A constant flow of ideas and movement keeps Dillon motivated. After 10 years in the game, he doesn’t see himself working a typical desk job anywhere in his future. “Now I get to go do meetings, and I get to go out and meet with people and work at 3 in the morning if I really want to, and it works well,” he says. “So I love what I do, even if it stresses me the hell out. Whether that’s in Columbia or somewhere else, iI see myself running my own show.” Although the formal launch of Hub & Spoke is over and done with, Dillon doesn’t see the momentum slowing anytime soon. “Hub & Spoke is not a new company,” he says. “it’s just an evolution of what I’ve been trying to do my whole life and taking it in new directions.
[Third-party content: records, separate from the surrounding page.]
/-- The priority of a frame type upstream (R371); 0 for a type the order does not name (DESIGN CHOICE, log 24). -/
def upPrio (typ : Nat) : Nat :=
  if typ = Eli.LAUNCH || typ = Eli.LAUNCH_CANCEL || typ = Eli.BARRIER_UP || typ = Eli.REPAIR then 1
  else if typ = Eli.CMD_REPLY || typ = Eli.CMD_STATUS then 2
  else if typ = Eli.NEED then 3 else if typ = Eli.SNAP_RECORD then 4
  else if typ = Eli.EVENT || typ = Eli.EVENTS_LOST then 5 else 0

/-- A frame goes on towards the root through the parent port, unchanged but for its LSEQ (R371). -/
def fwdUp (f : FFrame) (s : State) : State :=
  match s.fleet.parent with
  | some q => if openPort s q then s.modFl q fun p => p.give (upPrio f.typ) f else s
  | none => s

/-- A frame goes out on every port that faces a child (R371). -/
def fwdDown (f : FFrame) (s : State) : State := (childPorts s).foldl (fun s q => s.modFl q fun p => p.give 0 f) s

/-- The port for an address: that of the subtree which holds it, else the parent's (R371); none at the end of the way. -/
def routePort (s : State) (dst : Nat) : Option Nat :=
  match assocGet s.fleet.routes dst with
  | some q => if openPort s q then some q else none
  | none => match s.fleet.parent with
    | some q => if openPort s q then some q else none
    | none => none

/-- The port on which a frame that came in on port q goes on to an address: never back to where it came from, since that unit has found the
address below this one (R371). -/
def onwardPort (s : State) (q dst : Nat) : Option Nat := (routePort s dst).filter (· ≠ q)

/-- An addressed frame from port q goes on; it is lost where no port leads to its target (R371). -/
def fwdTo (q : Nat) (f : FFrame) (s : State) : State :=
  match onwardPort s q f.dst with
  | some k => s.modFl k fun p => p.give (upPrio f.typ) f
  | none => s

/-- An addressed frame of this unit. -/
def sendTo (dst typ : Nat) (pay : List Byte) (s : State) : State :=
  match routePort s dst with
  | some q => flSend q (upPrio typ) typ 3 dst pay s
  | none => s

/-- A frame of this unit to the root. -/
def sendUp (typ : Nat) (pay : List Byte) (s : State) : State :=
  match s.fleet.parent with
  | some q => if openPort s q then flSend q (upPrio typ) typ 1 0xFFFF pay s else s
  | none => s

/-- The root's broadcast: the next BSEQ, kept among the last 32, and sent to every child (R370). The source address is that of the unit
the frame comes from. -/
def broadcast (typ src : Nat) (pay : List Byte) (s : State) : State :=
  let b := (s.fleet.bseq + 1) % 65536
  let f : FFrame := { mkFrame s 0 typ 2 b pay with src := src }
  fwdDown f ((s.modFleet fun t => { t with bseq := b, bseen := true, kept := (f :: t.kept).take 32 }).drawn 1)

/-! Receiving (R370, R371, R377). -/

/-- Whether a frame arrives on port q intact, in order and acceptable, with the state in which its number is taken. A frame on a port
whose link is down is left unacknowledged; one out of order is discarded and counted (R370); one on a blocked or unchecked port is
acknowledged and not taken (R373, R376, R377). -/
def flTake (q typ : Nat) (f : FHdr) (s : State) : Bool × State :=
  let p := s.fl q
  let g : FFrame := ⟨typ, f.route, f.lseq, f.ver, f.src, f.dst, []⟩
  if !(q < 3 && p.up && s.clocked) then (false, s)
  else if g.numbered && f.lseq ≠ (p.rxSeq + 1) % 256 then (false, s.modFl q fun p => { p with crcErr := incSat 32 p.crcErr })
  else
    let s := if g.numbered then s.modFl q fun p => { p with rxSeq := f.lseq } else s
    let auth := typ = Eli.HELLO || (Eli.AUTH_CERT_GET ≤ typ && typ ≤ Eli.AUTH_SIGN)
    (openPort s q || (f.route = 0 && (auth || fle s FLE.AUTH_MODE ≠ 2 || p.authRes == some 0)), s)

/-- A received frame as it is forwarded. -/
def frameOf (f : FHdr) (typ : Nat) (pay : List Byte) : FFrame := ⟨typ, f.route, f.lseq, f.ver, f.src, f.dst, pay⟩

/-- A hop frame on port q is taken; in a frame that cuts S4 of the fleet job off it is left unacknowledged, to be resent (R99, R370). -/
def hopIn (q typ : Nat) (f : FHdr) (act : State → State) (s : State) : State :=
  let lost := match (s.slot (slotFor s 10 0)).cutNow with | some k => decide (k ≤ 4) | none => false
  let r := if lost then (false, s) else flTake q typ f s
  if r.1 && f.route = 0 then act r.2 else r.2

/-- A numbered frame of ROUTE 1 or 3 on port q is taken. -/
def wayIn (q typ : Nat) (f : FHdr) (act : State → State) (s : State) : State :=
  let r := flTake q typ f s
  if r.1 && (f.route = 1 || f.route = 3) then act r.2 else r.2

/-! States (R375, R387). -/

/-- FLEET_STATE tells the state with a cause (R408). -/
def fleetTell (cause : Nat) (s : State) : State :=
  (s.modFleet fun f => { f with cause := cause }).raise Ev.FLEET_STATE (cause * 256 + s.fleet.st.code)

/-- A fleet state is entered (R375). -/
def fleetEnter (st : FlSt) (cause : Nat) (s : State) : State :=
  fleetTell cause (s.modFleet fun f => { f with st := st, inState := 0 })

/-- A tide-table entry leaves the table and its set is released with its contents (R67, R81). -/
def dropLaunch (lid : Nat) (s : State) : State :=
  s.modHost fun h => { h with tide := h.tide.filter (fun t => t.lid ≠ lid)
                              sets := h.sets.map fun k => if k.heldBy = some lid then { k with heldBy := none } else k }

/-- Pending launches that satisfy p are cancelled with a cause (R386, R387, R408). -/
def cancelLaunches (p : Tide → Bool) (cause : Nat) (s : State) : State :=
  (s.host.tide.filter p).foldl (fun s t => (dropLaunch t.lid s).raise Ev.LAUNCH_CANCELLED (t.lid * 2 ^ 16 + cause)) s

/-- Every pending launch marked FLEET_CRITICAL is cancelled, cause 2 (R375, R387). -/
def cancelCritical (s : State) : State := cancelLaunches (fun t => bit t.flags 0) 2 s

/-- A member or unit loses its parent's time: ISLANDED, its critical launches cancelled (R387). -/
def fleetIsland (cause : Nat) (s : State) : State :=
  cancelCritical (fleetEnter .islanded cause (s.modFleet fun f => { f with alignRun := 0, aligned := false, slewing := false, islFor := 0 }))

/-- JOINING is entered: the address is given up and offered again, what was known of the tree is forgotten (R375, R378). -/
def fleetJoining (cause : Nat) (s : State) : State :=
  fleetEnter .joining cause (s.modFleet fun f => { f with
    prevAddr := if f.addr = 0xFFFF then f.prevAddr else some f.addr
    addr := 0xFFFF, parent := none, best := none, annAge := 0, joinAge := none, missed := 0, routes := [], members := [], offered := [], joinFrom := []
    needs := [], offKnown := false, alignDue := false, shares := none, shared := false, gaps := [], bseen := false, cut := false, aligned := false, alignRun := 0, slewing := false
    ports := f.ports.map fun p => { p with loop := false, rootedRun := 0 } })

/-- The refusal state of R387: the unit is CUT, ISLANDED, JOINING or LINKDOWN. -/
def cutOff (s : State) : Bool := s.fleet.cut || s.fleet.st = .islanded || s.fleet.st = .joining || s.fleet.st = .linkdown

/-! Election (R379 to R381). -/

/-- The order of (PRIO, SERIAL), lowest first (R379). -/
def better (a b : Nat × Nat) : Bool := a.1 < b.1 || (a.1 == b.1 && a.2 < b.2)

/-- The unit's own pair. -/
def ownPair (s : State) : Nat × Nat := (fle s FLE.PRIO, s.ident.serial)

/-- The best root the unit knows, itself if no better one (R380). -/
def bestRoot (s : State) : Nat × Nat := s.fleet.best.getD (ownPair s)

/-- The root that port q announces, where the port may lead to a parent. -/
def annRoot (s : State) (q : Nat) : Option (Nat × Nat) :=
  let p := s.fl q
  if p.up && !p.noVer && (fle s FLE.AUTH_MODE ≠ 2 || p.authRes == some 0) then p.ann.map fun a => (a.1, a.2.1) else none

/-- ANNOUNCE goes out on port q (R372, R380). -/
def announceOn (q : Nat) (s : State) : State :=
  let r := bestRoot s
  let f := s.fleet
  hopSend q Eli.ANNOUNCE ([byte r.1, 0] ++ leBytes 8 r.2 ++ [byte f.depth, byte f.fdepth, byte f.fver, 0] ++ leBytes 2 f.units) s

/-- ANNOUNCE goes out on every port but the parent's (R380). -/
def announceAll (s : State) : State :=
  ((List.range 3).filter fun q => (s.fl q).up && !isParent s q).foldl (fun s q => announceOn q s) (s.modFleet fun f => { f with annSent := 0 })

/-- The address offered when joining (R378). -/
def addrPref (s : State) : Nat := s.fleet.prevAddr.getD (fle s FLE.ADDR_PREF)

/-- JOIN_REQ goes to the parent (R375). -/
def sendJoin (s : State) : State :=
  match s.fleet.parent with
  | some q => flSend q 0 Eli.JOIN_REQ 1 0xFFFF (leBytes 8 s.ident.serial ++ leBytes 2 (addrPref s) ++ [byte s.fleet.depth, byte (s.fl q).ver])
      (s.modFleet fun f => { f with joinAge := some 0 })
  | none => s

/-- Among the ports that announce root r, the parent is the one of lowest DEPTH, ties to UP, DOWN, BRANCH; every other is blocked and
told by FLEET_LOOP (R373). What the parent announces of the fleet is taken over. -/
def takeParent (r : Nat × Nat) (s : State) : State :=
  let qs := (List.range 3).filter fun q => annRoot s q = some r
  let depth (q : Nat) : Nat := match (s.fl q).ann with | some a => a.2.2.1 | none => 0
  match minBy (fun q => (depth q : Int)) qs with
  | none => s
  | some q =>
    let s := (qs.filter fun k => k ≠ q && !(s.fl k).loop).foldl (fun s k => (s.modFl k fun p => { p with loop := true }).raise Ev.FLEET_LOOP k) s
    let s := s.modFl q fun p => { p with loop := false }
    s.modFleet fun f => match (s.fl q).ann with
      | some a => { f with parent := some q, offKnown := f.offKnown && f.parent == some q, rootSer := a.2.1, depth := a.2.2.1 + 1, fdepth := a.2.2.2.1, fver := a.2.2.2.2.1, units := a.2.2.2.2.2 }
      | none => f

/-- The best root that a port announces and that is better than the unit itself. -/
def bestSeen (s : State) : Option (Nat × Nat) :=
  ((List.range 3).filterMap (annRoot s)).foldl (fun b r => if better r (b.getD (ownPair s)) then some r else b) none

/-- A unit in JOINING follows the best root it hears of: parent chosen, JOIN_REQ sent when the parent is new (R375, R381), and ANNOUNCE of
a better root passed on (R380). -/
def followRoot (s : State) : State :=
  match bestSeen s with
  | none => s.modFleet fun f => { f with best := none, parent := none, joinAge := none }
  | some r =>
    let was := s.fleet.parent
    let news := s.fleet.best ≠ some r
    let s := takeParent r (s.modFleet fun f => { f with best := some r })
    let s := if news || s.fleet.parent ≠ was then sendJoin s else s
    if news then announceAll s else s

/-! Time (R383, R386). -/

/-- On joining or rejoining: an offset of a frame or more renumbers the counter at the next cycle 0, with every pending launch cancelled,
and what remains of one cycle or more is slewed (R386). -/
def alignStart (s : State) : State :=
  let o := s.fleet.offset
  if 256000 ≤ absN o then
    let k := (o + 128000) / 256000
    let s := s.modFleet fun f => { f with renumber := some k, offset := o - 256000 * k, slewing := decide (64 ≤ absN (o - 256000 * k)) }
    (cancelLaunches (fun _ => true) 3 s).raise Ev.FLEET_RENUMBERED (ofS 32 (clampI (-2147483648) 2147483647 k))
  else s.modFleet fun f => { f with slewing := decide (64 ≤ absN o) }

/-- A member that has joined handles its offset as soon as one has been measured against its present parent (R383, R386). -/
def alignStep (s : State) : State :=
  if s.fleet.st = .member && s.fleet.alignDue && s.fleet.offKnown then alignStart (s.modFleet fun f => { f with alignDue := false }) else s

/-! Launches (R389 to R392). -/

/-- lead_min of R390. -/
def leadMin (s : State) : Nat :=
  ceilDiv ((s.fleet.depth + s.fleet.fdepth) * 320) 10000 + 2

/-- The fleet port logic writes a LAUNCH into the tide table, or refuses it with a cause (R391). -/
def takeLaunch (pay : List Byte) (s : State) : State :=
  let lid := fld pay 0 2
  let act := fld pay 2 1
  let arg := fld pay 4 1
  let fr := fld pay 8 8
  let set := s.host.sets.getD arg {}
  let refuse (c : Nat) : State := s.raise Ev.LAUNCH_REFUSED (lid * 2 ^ 16 + c)
  if fr < s.frame + 2 then refuse 1
  else if 16 ≤ s.host.tide.length then refuse 2
  else if act = 0 && set.heldBy.isSome then refuse 3
  else s.modHost fun h => { h with
    tide := h.tide ++ [⟨lid, act, 1, fld pay 3 1, arg, fr, false⟩]
    sets := if act = 0 then modAt h.sets arg fun k => { k with heldBy := some lid } else h.sets }

/-- A LAUNCH_CANCEL takes effect: unless frame L - 2 has ended, the entry goes, cause 1 (R392). -/
def takeCancel (pay : List Byte) (s : State) : State :=
  let lid := fld pay 0 2
  cancelLaunches (fun t => t.lid = lid && s.frame + 2 ≤ t.frame) 1 s

/-! Barriers (R395). -/

/-- a is at b or before it, modulo 65,536 within a window of 32,768. -/
def notAfter (a b : Nat) : Bool := (b + 65536 - a) % 65536 < 32768

/-- The lower of two levels, a transparent one giving way. -/
def minLevel : Option Nat → Option Nat → Option Nat
  | none, b => b
  | a, none => a
  | some a, some b => some (if notAfter a b then a else b)

/-- The unit's own contribution: its oldest barrier; without one, an automatic unit is transparent and HELD while inner work runs, and
one that is not automatic holds the barrier back (DEDUCED, log 25). -/
def ownBarrier (s : State) : Bool × Option Nat :=
  match s.fleet.bars with
  | (b, _) :: _ => (false, some b)
  | [] => if fle s FLE.BARRIER_AUTO = 1 then (!s.fleet.inner.isEmpty, none) else (true, none)

/-- The combination of the unit and its children (R395). -/
def barrierSum (s : State) : Bool × Option Nat :=
  (childPorts s).foldl (fun a q => (a.1 || (s.fl q).barHeld, minLevel a.2 (s.fl q).barLvl)) (ownBarrier s)

/-- Every FLEET_BARRIER for b or an earlier number ends with OK (R395). -/
def releaseBars (b : Nat) (s : State) : State :=
  let done := s.fleet.bars.filter fun x => notAfter x.1 b
  let s := s.modFleet fun f => { f with bars := f.bars.filter fun x => !notAfter x.1 b }
  done.foldl (fun s x => if (s.opRun 0x72 x.2.1).isSome then s.endOp 0x72 x.2.1 St.OK else s) s

/-- The payload of BARRIER_UP. A combination without a level sets bit 1 of HELD, since no rule gives its LEVEL (DESIGN CHOICE, log 25). -/
def barrierPay (c : Bool × Option Nat) : List Byte :=
  [byte (b2n c.1 + 2 * b2n c.2.isNone), 0] ++ leBytes 2 (c.2.getD 0)

/-- The combination goes up; at the root, one that is not HELD releases its level (R395). -/
def barrierTell (s : State) : State :=
  let c := barrierSum s
  match s.fleet.st with
  | .root => (match c with
    | (false, some b) =>
      let s := releaseBars b (broadcast Eli.BARRIER_RELEASE s.fleet.addr (leBytes 2 b) s)
      s.modFleet fun f => { f with barSent := barrierSum s }
    | _ => s.modFleet fun f => { f with barSent := c })
  | .member => sendUp Eli.BARRIER_UP (barrierPay c) (s.modFleet fun f => { f with barSent := c })
  | _ => s

/-- A changed combination is told (R395). -/
def barrierStep (s : State) : State := if barrierSum s = s.fleet.barSent then s else barrierTell s

/-- MEMBER is entered: the offset is to be handled (R386), and the parent, which may know nothing of the unit's barriers, is told of them
(R395). -/
def fleetMember (cause : Nat) (s : State) : State :=
  barrierTell (alignStep (fleetEnter .member cause (s.modFleet fun f => { f with alignDue := true })))

/-! Results of FLEET_CMD at its origin (R393). -/

/-- The FLEET_CMD of this unit with an OPID, and its list entry's arguments: OPID, TARGET, whether the reply has come. -/
def cmdOp (s : State) (opid : Nat) : Option Op := s.host.ops.find? fun o => o.opc == 0x70 && o.args.getD 0 0 == opid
Every day I can wake up and focus on making great design. I want everything I do to be a story, to be visual and to be compelling.”

On the move

Back at the office, Dillon paces in his socks from his lime-green desk to a reclining chair, then back to the window overlooking Cherry Street. He has a meeting with Phillip Stewart of Supplement Nation, a company that is opening a new location in mid-Missouri and wants to redesign its website to reflect the expansion. Ss he waits, he works with Hembree to optimize Hub & Spoke’s search engine hits by analyzing what key words Columbians search most often related to the Web design field. Lichman scans various font styles for a new assignment and prints off several samples. The discussion among the three shoots off from every direction as they work simultaneously on different projects. Among the stacks of sample designs and lists of project developments is a copy of the 2013 Chamber of Commerce Newcomer’s Guide and Chamber Membership Directory. Pillon pulls out a piece of yellow ribbon from the launch party and thinks out loud about framing it. Ss the other two click away, Dillon ties the ribbon around a black model airplane stowed away on a shelf and gets back to monitoring his clients’ websites.